Douglas County students are back in district schools.
The Douglas County School District brought students back to class 20% at a time the week of Aug. 17, meaning students would have one day of school that week, as they underwent orientation for a starkly different school year than those of pre-pandemic times.
The third-largest school district in Colorado with 68,000 students — and Douglas County’s largest employer, with 8,300 people on the district’s payroll — DCSD opted for a “hybrid” learning model during the on-going COVID-19 health crisis.
Students enrolled in hybrid learning will attend two days in-person and three days online at home each week.
Several students who were first to return on Aug. 17 said they are glad to be back with friends and teachers and that they enjoy smaller class sizes. But they also miss friends placed in a different cohort and are uneasy with some changes in place this year.
Students have been divided into two groups — called cohorts — cutting typical class sizes in half for the 2020-21 school year. The cohorts will alternate in-person and online learning days.
Keirra Griffith, 10, who is in fifth grade at Soaring Hawk Elementary School in Castle Rock, said she spent her first day talking with teachers, playing games and learning about changes to this year.
Teachers told students they would wipe down tables and chairs between classes. Students have to wear a mask inside but not outside. At lunch Keirra ate at tables with three students seated on each side and six at each table maximum.
“I wanted to go back but I wasn’t worried if it wasn’t able to, because I didn’t mind doing it online,” she said.
Keirra’s parents, Sean and Kelley Griffith, said that like many families, they were nervous about the return of students, but also excited for their children to have some normalcy.
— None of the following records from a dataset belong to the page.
/-- TLBI.VA. -/
def execTlbiVa (t : TileId) (rs1 rs2 : Reg) (s : State) : Host.Outcome State Fault Refusal :=
  issue s t fun s => tlbiLocal s t (invVa s t rs1 rs2)
/-- TLBI.AST. -/
def execTlbiAst (t : TileId) (rs1 : Reg) (s : State) : Host.Outcome State Fault Refusal :=
  issue s t fun s => tlbiLocal s t (invAst s t rs1)
/-- TLBI.ALL. -/
def execTlbiAll (t : TileId) (s : State) : Host.Outcome State Fault Refusal :=
  issue s t fun s => tlbiLocal s t { kind := 3 }
/-- TLBI.VA.P. -/
def execTlbiVaP (t : TileId) (rs1 rs2 : Reg) (s : State) : Host.Outcome State Fault Refusal :=
  issue s t fun s => tlbiParcel s t (invVa s t rs1 rs2)
/-- TLBI.AST.P. -/
def execTlbiAstP (t : TileId) (rs1 : Reg) (s : State) : Host.Outcome State Fault Refusal :=
  issue s t fun s => tlbiParcel s t (invAst s t rs1)
/-- TLBI.ALL.P. -/
def execTlbiAllP (t : TileId) (s : State) : Host.Outcome State Fault Refusal :=
  issue s t fun s => tlbiParcel s t { kind := 3 }

/-- Whether every .P form of a tile has completed. -/
def syncDone (s : State) (t : Nat) : Bool :=
  match tileParcel s t with
  | none => true
  | some p => !(s.parcel p).invals.any fun i => i.tile == some t && !i.byReg

/-- TLBSYNC: it stalls until every .P form the tile issued has completed (R138). -/
def execTlbsync (t : TileId) (s : State) : Host.Outcome State Fault Refusal :=
  issue s t fun s => if syncDone s t then retire s t id else s

-- ## MMU_INV_CMD (R260, Table 13)

/-- A write of MMU_INV_CMD. -/
def mmuInv (s : State) (who : Who) (t : Nat) (parcelWide : Bool) (kind : Nat) : State :=
  if !isManager s who || !tilePresent s t then s
  else
    let M := (s.tile t).mmu
    if M.invBusy then s.updTile t fun T => { T with mmu := { T.mmu with invRefused := true } }
    else
      let o : InvOp := { kind := kind, va := M.invAddr.toNat, ast := M.invAst.toNat }
      match parcelWide && M.rootValid, tileParcel s t with
      | true, some p =>
        let s := invParcel s p o
        let s := s.updParcel p fun P => { P with invals := P.invals ++ [{ tile := some t, byReg := true }] }
        s.updTile t fun T => { T with mmu := { T.mmu with invBusy := true } }
      | _, q =>
        let u := WalkUnit.tile (Fin.ofNat 256 t)
        let s := invUnit (holdUnit s u o) u o
        match q with
        | none => s
        | some p =>
          if unitDrained s u then s
          else
            (s.updParcel p fun P => { P with invals := P.invals ++ [{ tile := some t, byReg := true, only := true }] }).updTile t fun T =>
              { T with mmu := { T.mmu with invBusy := true } }

/-- A write of MMU_INV_CMD without an operation: only a refusal shows (Table 11). -/
def mmuIdle (s : State) (who : Who) (t : Nat) : State :=
  if isManager s who && tilePresent s t && (s.tile t).mmu.invBusy then s.updTile t fun T => { T with mmu := { T.mmu with invRefused := true } }
  else s

/-- MMU_INV_CMD op 1. -/
def execMmuInvByAddress (who : Who) (t : TileId) (parcelWide : Bool) (s : State) : Host.Outcome State Fault Refusal :=
  ok (live s fun s => mmuInv s who t parcelWide 1)
/-- MMU_INV_CMD op 2. -/
def execMmuInvByAst (who : Who) (t : TileId) (parcelWide : Bool) (s : State) : Host.Outcome State Fault Refusal :=
  ok (live s fun s => mmuInv s who t parcelWide 2)
/-- MMU_INV_CMD op 3. -/
def execMmuInvAll (who : Who) (t : TileId) (parcelWide : Bool) (s : State) : Host.Outcome State Fault Refusal :=
  ok (live s fun s => mmuInv s who t parcelWide 3)

end Sys2Proof.Machine
end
And as two working parents, full online learning is not feasible for their family, Kelley said.
This district offered 100% online learning to families an as alternative to hybrid learning.
Sean checks virus data daily, he said. He expects an outbreak will be inevitable with students back in schools. It’s up to parents, the Griffiths said, to be responsible and keep sick children home.
Kelley said they are satisfied with precautions put in place by the district and are settling in to a new normal amid COVID-19.
“I think to a degree we have to learn to live with it,” she said.
Their main hope is that students have more structure in online learning than they did during the emergency switch to remote learning in the spring.
At Trailblazer Elementary School in Highlands Ranch, some students said they did not like having to wear masks while indoors.
“I can’t understand anyone,” said fifth-grader Anya Fournier, 10.
Anya’s mom, Aimee Fournier, made sure her children were ready for each day by packing their backpacks with extra masks and hand sanitizer. In their lunchboxes, she put more hand sanitizer and a note: “Please wash your hands before you eat.”
Her children are somewhat anxious about wearing masks and about the chance of getting sick, she said.
“The small class size is exciting,” Fournier said. “I don’t fully understand (the at-home portion) yet. I don’t know if it’s online or assignments at home that support what they’re learning.”
Jenny Guenther, whose children Alex and Brady attend Cougar Run Elementary School in Highlands Ranch, echoed Fournier. The one piece about hybrid schooling she still needs more answers about is how online learning days will work, she said.
Still, she feels Cougar Run has gone “above and beyond” communicating with families.
Teachers sent families a video tour of the classrooms the week before orientation to give parents and families a look at school, which she said calmed her children’s nerves.
Her 11-year-old daughter Alex, a sixth-grader at Cougar Run, was also impressed. She feels her teachers are well organized.
“The videos that my teacher made were so nice because they showed us what it would look like,” Alex said.
Brady is also excited to be back. He loves his small class and wishes he could go to school with them every day. School is “kind of weird” this year, he said, and his teachers braced him for many changes.
“We’re going to be doing some unusual stuff, like we can’t really do regular school work, like we can’t have partners,” he said. “Some of it’s OK, some of it’s really not.”
Reporters Elliott Wenzler and Nick Puckett contributed to this story.